Bo Peng <pengbo at sraoss.co.jp> 于2021年10月4日周一 上午11:45写道:

> Hello,
>
> Sorry for the late response.
>
> > Hi,
> >
> > I have two PG severs and three watch_dog nodes to setup a PG HA
> > environment.
> >
> >    - OS: Ubuntu 20.04
> >    - PG version:12.8
> >    - Pgpool version: 4.1.4
> >
> >
> >    - PG -primary: 192.168.1.122
> >    - PG -slave: 192.168.1.121
> >    - Watch_dog node0: 192.168.1.122
> >    - Watch_dog node1: 192.168.1.121
> >    - Watch_dog node2: 192.168.1.101
> >
> >
> > the HA environment works fine while after 3-4 hours, two watch_dog nodes
> > downs, remaining only 1 watch_dog node (192.168.1.101) running.   the
> > leader of watch_dog's log shows below error althought the network ip
> > 192.168.1.122 is alive.
> >
> > 2021-09-20 15:53:37: pid 1900172: WARNING:  network IP is removed and
> > system has no IP is assigned
> > 2021-09-20 15:53:37: pid 1900172: DETAIL:  changing the state to in
> network
> > trouble
> > 2021-09-20 15:53:37: pid 1900172: DEBUG:  removing all watchdog nodes
> from
> > the standby list
>
> I think it may be caused by a temporary network problem.

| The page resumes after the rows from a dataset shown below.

/-- O47. The selvedge link: lanes, pairing, roles, heartbeats, takeover, handover, state copies and votes (18_selvedge_duplex, R483, R484, R485, R486, R487, R488, R489, R490, R491, R492, R493).
Each clause gives the whole next state of a selvedge command where it has its effect: a lane that comes up or goes down, EN and CDUP written, keepalives, a pairing that times out, a lone start and a fenced one, heartbeats sent and received by role, a missed heartbeat, a takeover, state copies requested, sent and received, a handover requested, and votes. -/
def Obligations.SelvedgeProceeds : Prop :=
  (∀ (n : Fin 2) (s u : State), selvUp s = true → u = stir 14 s →
     (flag u (laneBit n.val) = false → exec (.selvLaneUp n) s = .next (pairUpdate (setF (setF u (laneBit n.val)) SELV_EVT_LANEUP))) ∧
     (flag u (laneBit n.val) = true → exec (.selvLaneDown n) s = .next (pairUpdate (setF (clrF u (laneBit n.val)) SELV_EVT_LANEDN)))) ∧
  (∀ (i : Initiator) (s u : State), Arrives i SELV_CTL s u → flag u SELV_CTL_EN = false → wget (rd u SELV_CTL) 31 31 = 0 → wget (rd u SELV_CTL) 2 2 = 0 →
     exec (.selvEnable i) s = .next (selvEnable (cdupUpdate (fset u SELV_CTL_CDUP (fget u SELV_CTL_CDUP))))) ∧
  (∀ (i : Initiator) (s u : State), Arrives i SELV_CTL s u → flag u SELV_CTL_EN = true → wget (rd u SELV_CTL) 31 31 = 0 → wget (rd u SELV_CTL) 2 2 = 0 →
     exec (.selvDisable i) s = .next (selvDisable (cdupUpdate (fset u SELV_CTL_CDUP (fget u SELV_CTL_CDUP))))) ∧
  (∀ (i : Initiator) (s u c : State), Arrives i SELV_CTL s u → flag u SELV_CTL_EN = true → wget (rd u SELV_CTL) 31 31 = 0 →
     c = cdupUpdate (fset u SELV_CTL_CDUP (fget u SELV_CTL_CDUP)) → selvRoleOf c = .active → fget c SELV_STAT_PROLE = 1 → (c.selv.peer.map (·.copyOk)).getD false = true →
     exec (.switch i) s = .next (setSelv { c.selv with request := true } c)) ∧
  (∀ (i : Initiator) (on : Bool) (s u : State), Arrives i SELV_CTL s u → wget (rd u SELV_CTL) 31 31 = 0 → wget (rd u SELV_CTL) 2 2 = 0 →
     exec (.cdupWrite i on) s = .next (cdupUpdate (fset u SELV_CTL_CDUP on.toNat))) ∧
  (∀ s u : State, selvUp s = true → u = stir 14 s →
     (keepDue u = false → exec .selvKeepaliveSend s = .next u) ∧
     (keepDue u = true → exec .selvKeepaliveSend s = .next (setSelv { u.selv with keepAt := edges u 14, sentKeep := some ⟨fget u SELV_CFG_UNIT, selvRoleOf u, selvEpoch u, fget u LOOM_PICKCFG_PICKUS, flag u SELV_CTL_CDUP, flag u SELV_STAT_COPYOK⟩ } u))) ∧
  (∀ (k : Keepalive) (s u : State), selvUp s = true → u = stir 14 s → flag u SELV_CTL_EN = true → let t := fset (fset u SELV_STAT_PROLE k.role.code) SELV_EPOCH_PEPOCH k.epoch.toNat
     exec (.selvKeepaliveReceived k) s = .next (pairUpdate (setSelv { u.selv with heard := some (edges u 14), peer := some k } t))) ∧
  (∀ (e : Nat) (s u : State), selvUp s = true → u = stir 14 s → u.selv.heard = some e → e + 96 ≤ edges u 14 →
     exec .selvPairTimeout s = .next (pairUpdate (setSelv { u.selv with heard := none } u))) ∧
  (∀ (rolei : Bool) (s u t : State), selvUp s = true → u = stir 14 s → t = putF u SELV_STAT_ROLEI rolei → flag t SELV_CTL_EN = true → selvRoleOf t = .none → flag t SELV_STAT_PAIRED = false →
     fget t SELV_CFG_ALONE ≤ u.selv.alone →
     (flag t SELV_CFG_FENCE = false → exec (.selvLoneStart rolei) s = .next (relayDiol .assume (becomeActive t))) ∧
     (flag t SELV_CFG_FENCE = true → rolei = true → exec (.selvLoneStart rolei) s = .next (setF t SELV_EVT_FENCED)) ∧
     (flag t SELV_CFG_FENCE = true → rolei = false → exec (.selvLoneStart rolei) s = .next (relayDiol .assume (becomeActive t)))) ∧
  (∀ (rolei : Bool) (p : Word) (l : List Word) (s u t : State), selvUp s = true → u = stir 14 s → u.selv.bounds = p :: l → t = putF (setSelv { u.selv with bounds := l } u) SELV_STAT_ROLEI rolei →
     flag t SELV_CTL_EN = true →
     (selvRoleOf t = .none → flag t SELV_STAT_PAIRED = false → exec (.selvHeartbeatSend rolei) s = .next (setSelv { t.selv with alone := t.selv.alone + 1, beat := false } t)) ∧
     (selvRoleOf t = .active → exec (.selvHeartbeatSend rolei) s =
       .next (setSelv { t.selv with sentBeat := some ⟨.active, selvEpoch t, p, rd t LOOM_PICKDONE, t.selv.request⟩, request := false, giving := t.selv.giving || t.selv.request, beat := false } t)) ∧
     (selvRoleOf t = .standby → exec (.selvHeartbeatSend rolei) s =
       .next (noBeat (standbyBoundary (setSelv { t.selv with sentBeat := some ⟨.standby, selvEpoch t, p, rd t LOOM_PICKDONE, false⟩ } t))))) ∧
  (∀ s : State, let m := fget s SELV_STAT_MISS
     (s.selv.granted = true → standbyBoundary s = takeover s) ∧
     (s.selv.granted = false → s.selv.beat = true → standbyBoundary s = fset s SELV_STAT_MISS 0) ∧
     (s.selv.granted = false → s.selv.beat = false → m < 2 → standbyBoundary s = fset s SELV_STAT_MISS (m + 1)) ∧
     (s.selv.granted = false → s.selv.beat = false → 2 ≤ m → flag s SELV_CFG_FENCE = true → flag s SELV_STAT_ROLEI = true → standbyBoundary s = setF s SELV_EVT_FENCED) ∧
     (s.selv.granted = false → s.selv.beat = false → 2 ≤ m → (flag s SELV_CFG_FENCE = false ∨ flag s SELV_STAT_ROLEI = false) → standbyBoundary s = takeover s) ∧
     takeover s = setSelv { (setF (becomeActive s) SELV_EVT_TAKEOVER).selv with taking := true } (setF (becomeActive s) SELV_EVT_TAKEOVER)) ∧
  (∀ s u t : State, selvUp s = true → u = stir 14 s → u.selv.taking = true → t = setSelv { u.selv with taking := false } u →
     (u.selv.good = none → exec .takeoverCopyComplete s = .next (relayDiol .assume (setF t SELV_EVT_NOCOPY))) ∧
     (∀ h, u.selv.good = some h → exec .takeoverCopyComplete s = .next (relayDiol .assume
       (forN 24 (fun m u => if outPar u m then relayDiol (.out m (h.outsh.testBit m)) u else u)
         { t with loom := { t.loom with warp := putBytes t.loom.warp (fget t SELV_CPCFG_CPPAGE * 4096) (bytesAt t.loom.warp ((fget t SELV_RXCFG_RXPAGE + 64 * fget t SELV_STAT_BUFNEW) * 4096) (1024 * h.len)) } })))) ∧
  (∀ (h : Heartbeat) (s u t : State), selvUp s = true → u = stir 14 s → flag u SELV_CTL_EN = true → t = cdupUpdate (leaveNone (peerReport h.role h.epoch u)) →
     let b := setSelv { t.selv with beat := true } t
     (h.role ≠ .active → exec (.selvHeartbeatReceived h) s = .next t) ∧
     (h.role = .active → selvRoleOf t = .standby →
       exec (.selvHeartbeatReceived h) s = .next (fset (setSelv { t.selv with beat := true, due := if h.handover then some h.done else t.selv.due } t) SELV_STAT_MISS 0)) ∧
     (h.role = .active → selvRoleOf t = .active → epochGreater h.epoch (selvEpoch t) = true → t.selv.giving = false →
       exec (.selvHeartbeatReceived h) s = .next (setF (selvRole .standby b) SELV_EVT_SPLIT)) ∧
     (h.role = .active → selvRoleOf t = .active → epochGreater h.epoch (selvEpoch t) = true → t.selv.giving = true →
       exec (.selvHeartbeatReceived h) s = .next (selvRole .standby b)) ∧
     (h.role = .active → selvRoleOf t = .active → epochGreater h.epoch (selvEpoch t) = false → h.epoch ≠ selvEpoch t → exec (.selvHeartbeatReceived h) s = .next b)) ∧
  (∀ (k : Word) (o : Nat) (l : List (Word × Nat)) (s u t : State), selvUp s = true → u = stir 14 s → u.loom.copyReq = (k, o) :: l → t = { u with loom := { u.loom with copyReq := l } } → selvRoleOf t = .active →
     (t.selv.sending = none → exec .stateCopyRequest s = .next (copyStart k o t)) ∧
     (t.selv.sending ≠ none → t.selv.wait = none → exec .stateCopyRequest s = .next (setSelv { t.selv with wait := some (k, o) } t)) ∧
     (t.selv.sending ≠ none → t.selv.wait ≠ none →
       exec .stateCopyRequest s = .next (let v := setF (bump t SELV_CNT_COPYSKIP) SELV_EVT_COPYSKIP; setSelv { v.selv with wait := some (k, o) } v))) ∧
  (∀ (r : CopyHdr) (s u t : State), selvUp s = true → u = stir 14 s → u.selv.sending = some r →
     (∀ d, d = bytesAt u.loom.warp (fget u SELV_CPCFG_CPPAGE * 4096) (1024 * r.len) → t = setSelv { u.selv with sending := none, wait := none, sent := some ⟨r, d, copyCrcs r d⟩ } u) →
     (u.selv.wait = none → exec .stateCopySent s = .next t) ∧ (∀ k o, u.selv.wait = some (k, o) → exec .stateCopySent s = .next (copyStart k o t))) ∧
  (∀ (k : Word) (o : Nat) (s : State), let n := min (fget s SELV_CPCFG_CPLEN) (min 256 (fget s LOOM_PICKCFG_PICKUS * 64 / 1000)); let q := s.selv.txSeq + 1
     let u := if n < fget s SELV_CPCFG_CPLEN then setF s SELV_EVT_COPYTRUNC else s
     copyStart k o s = setSelv { s.selv with txSeq := q, sending := some ⟨q, k, selvEpoch s, n, o⟩ } (fset u SELV_COPYSEQ_TXSEQ q.toNat)) ∧
  (∀ (r : CopyHdr) (data : List Byte) (good : Bool) (s u t : State), selvUp s = true → u = stir 14 s → selvRoleOf u = .standby → flag u SELV_CTL_EN = true →
     let buf := if flag u SELV_STAT_COPYOK then 1 - fget u SELV_STAT_BUFNEW else 0
     t = { u with loom := { u.loom with warp := putBytes u.loom.warp ((fget u SELV_RXCFG_RXPAGE + 64 * buf) * 4096) (data.take (256 * 1024)) } } →
     (good = false → exec (.stateCopyReceived r data good) s = .next (setF (bump t SELV_CNT_COPYERR) SELV_EVT_COPYERR)) ∧
     (good = true → t.selv.good = none → t.selv.due = none →
       exec (.stateCopyReceived r data good) s = .next (setSelv { t.selv with good := some r } (setF (fset (fset t SELV_STAT_BUFNEW buf) SELV_COPYSEQ_RXSEQ r.seq.toNat) SELV_STAT_COPYOK)))) ∧
  (∀ (v w : Vote) (s u t : State), selvUp s = true → u = stir 14 s → flag u SELV_STAT_CDUPON = true → w = { v with at_ := edges u 14 } →
     t = setSelv { u.selv with pvotes := tabPut u.selv.pvotes v.src w, votes := u.selv.votes.filter (fun x => x.src != v.src) } u →
     (∀ x, u.selv.votes.filter (fun y => y.src == v.src) = [x] → w.at_ - x.at_ ≤ fget u SELV_AGRCFG_AGRWIN →
       (votesAgree t x w = true → exec (.partnerVoteReceived v) s = .next (setSelv { t.selv with agree := t.selv.agree ++ [(x.src, x.stamp)] } t)) ∧
       (votesAgree t x w = false → exec (.partnerVoteReceived v) s = .next (setF (bump t SELV_AGRCNT_DISAGREE) SELV_EVT_DISAGREE))) ∧
     (u.selv.votes.filter (fun y => y.src == v.src) = [] → exec (.partnerVoteReceived v) s = .next t)) ∧
  (∀ (x : Vote) (s u : State), selvUp s = true → u = stir 14 s → u.selv.votes.find? (fun x => decide (edges u 14 - x.at_ > fget u SELV_AGRCFG_AGRWIN)) = some x →
     exec .voteExpiry s = .next (let t := setSelv { u.selv with votes := u.selv.votes.erase x } u; setF (bump t SELV_AGRCNT_DISAGREE) SELV_EVT_DISAGREE))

> Does this issue occur every time?
>
> > 2021-09-20 15:53:37: pid 1900172: DETAIL:  standby list contains 1 nodes
> > 2021-09-20 15:53:37: pid 1900172: DEBUG:  Removing all failover objects
> > 2021-09-20 15:53:37: pid 1900172: LOG:  watchdog node state changed from
> > [MASTER] to [IN NETWORK TROUBLE]
> > 2021-09-20 15:53:37: pid 1900172: DEBUG:  STATE MACHINE INVOKED WITH
> EVENT
> > = STATE CHANGED Current State = IN NETWORK TROUBLE
> > 2021-09-20 15:53:37: pid 1900172: FATAL:  system has lost the network
> > 2021-09-20 15:53:37: pid 1900172: LOG:  Watchdog is shutting down
> > 2021-09-20 15:53:37: pid 1900172: DEBUG:  sending packet, watchdog node:[
> > 192.168.1.101:9999 Linux dell-PowerEdge-R740] command id:[1113]
> > type:[INFORM I AM GOING DOWN] state:[IN NETWORK TROUBLE]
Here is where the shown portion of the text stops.